A functorial filtration on the integral homology of an Abelian group \(B\) such that the associated graded pieces are the values at \(B\) of the left derived functors \(L_i\Lambda^j(-,0)\) of the exterior algebra functors \(\Lambda^j\) is constructed. It is shown that \(L_i\Lambda^j(B,0)\) is isomorphic to the group of elements in \(\text{Tor}_i(B,\underset {j}\ldots,B)\) which are anti-invariant under the natural action of the symmetric group \(\Sigma_j\). A presentation of particular interest is given for the groups \(L_{i-1}\Lambda^j(B,0)\) which are natural generalizations of the group \(\Omega B\) introduced by Eilenberg-MacLane. Finally, this is illustrated by a functorial description of the integral homology in degrees \(\leq 5\) of an Abelian group \(B\) which sheds a new light on some computations of \(H_i(B)\) made by Hamsher for all \(i\). Here are some of the main results: Theorem 4.7. For each \(q>0\) and for all integers \(i\), the map \(L_ij_B^q\colon L_i\Lambda^qB\to\text{Tor}_i(B,\ldots,B)\) induced by \(L_ij_B^q\colon L_i\Lambda^qB\to B\otimes_L\cdots\otimes_LB\) is injective and determines an isomorphism \(L_i\Lambda^qB\to\text{Tor}_i(B,\ldots,B)^{\Sigma_q^\varepsilon}\) between \(L_i\Lambda^qB\) and that portion of \(\text{Tor}_i(B,\ldots,B)\) which is anti-invariant under the permutation action of the symmetric group \(\Sigma_q\). Theorem 5.12. For every integer \(q>0\), the map \(\lambda^q\) is an isomorphism onto the torsion part of \(L_{q-1}\Lambda^q(B,0)\).

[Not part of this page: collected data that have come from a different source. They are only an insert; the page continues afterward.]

-- ==== Sys2Proof/Laws/Issue.lean ====
section
/-!
SUPPORT. What the issue of one instruction does: the shared checks and stalls over, its effect; and what an effect that goes on to the
next slot leaves.
-/

namespace Sys2Proof.Machine

/-! ## The context -/

theorem mem_lanesWhere {v : Convoy} {p : Lane → Bool} {l : Nat} : l ∈ v.lanesWhere p ↔ l < v.lanes.length ∧ p (v.lane l) = true := by
  simp [Convoy.lanesWhere]

/-- Every lane at a program counter is live. -/
theorem lanesAt_live {v : Convoy} {pc : PC} {l : Nat} (h : l ∈ v.lanesAt pc) : l < v.lanes.length ∧ (v.lane l).live = true := by
  rw [Convoy.lanesAt, mem_lanesWhere] at h
  simp only [Bool.and_eq_true] at h
  exact ⟨h.1, h.2.1⟩

/-- Every lane of a group is live. -/
theorem group_live {v : Convoy} {b : Bool} {l : Nat} (h : l ∈ v.group b) : l < v.lanes.length ∧ (v.lane l).live = true := by
  simp only [Convoy.group] at h
  split at h
  · exact lanesAt_live h
  · simp at h

theorem lanesWhere_nodup (v : Convoy) (p : Lane → Bool) : (v.lanesWhere p).Nodup := List.Nodup.filter _ List.nodup_range

theorem group_nodup (v : Convoy) (b : Bool) : (v.group b).Nodup := by
  rw [Convoy.group]
  split
  · exact lanesWhere_nodup _ _
  · exact List.nodup_nil

/-- What `State.ctx` finds. -/
theorem ctx_spec {s : State} {h : Hdr} {x : Ctx} (hx : s.ctx h = some x) :
    s.cur = some x.cur ∧ s.column? x.cur.col = some x.c ∧ x.c.cvs[x.cur.cv]? = some x.v ∧
    (∀ l ∈ x.group, l < x.v.lanes.length ∧ (x.v.lane l).live = true) ∧ x.group ≠ [] ∧ x.h = h ∧ x.act = x.group.filter (fun i => guards h (x.v.lane i) == .yes) ∧ x.pops = [] := by
  simp only [State.ctx, Option.bind_eq_bind, Option.bind_eq_some_iff] at hx
  obtain ⟨cur, hcur, c, hc, v, hv, r, hr, l, hl, hx⟩ := hx
  simp only [Option.pure_def, Option.some.injEq] at hx
  subst hx
  refine ⟨hcur, hc, hv, fun l hl => ?_, fun hn => ?_, rfl, rfl, rfl⟩
  · simp only at hl
    split at hl
    · exact lanesAt_live (List.mem_of_mem_filter hl)
    · exact group_live hl
  · simp only at hn
    rw [hn] at hl
    simp at hl

theorem ctx_group_live {s : State} {h : Hdr} {x : Ctx} (hx : s.ctx h = some x) {l : Nat} (hl : l ∈ x.group) :
    l < x.v.lanes.length ∧ (x.v.lane l).live = true := (ctx_spec hx).2.2.2.1 l hl

/-- The lanes of a group are there once each. -/
theorem ctx_nodup {s : State} {h : Hdr} {x : Ctx} (hx : s.ctx h = some x) : x.group.Nodup := by
  simp only [State.ctx, Option.bind_eq_bind, Option.bind_eq_some_iff] at hx
  obtain ⟨cur, -, c, -, v, -, r, -, l, -, hx⟩ := hx
  simp only [Option.pure_def, Option.some.injEq] at hx
  subst hx
  dsimp only
  split
  · exact (lanesWhere_nodup _ _).filter _
  · exact group_nodup _ _

/-- Popping changes the convoy's ports and the popped values alone. -/
theorem popAll_spec {x y : Ctx} {qs : List Nat} (h : x.popAll qs = .ok y) :
    y = { x with v := { x.v with ports := y.v.ports }, pops := y.pops } := by
  induction qs generalizing x with
  | nil => simp only [Ctx.popAll, Except.ok.injEq] at h; subst h; rfl
  | cons q qs ih =>
    simp only [Ctx.popAll] at h
    split at h
    · exact ih h
    · split at h
      · cases h
      · split at h
        · next hy =>
          split at h
          · cases h
            rw [ih hy]; rfl
          · cases h
        · next hn => exact absurd h (hn _)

Furthermore, \(\lambda^q\) induces for every \(\nu\) an isomorphism \(\lambda^q\colon\lim_{J_k}\Gamma_q(_nB)\to_\nu\Omega_qB\) between the corresponding limit over the full subsystem \(J_\nu\) of \(J\) in which all integers \(s\) and \(n\) divide \(\nu\), and the \(\nu\)-torsion subgroup of \(\Omega_qB\).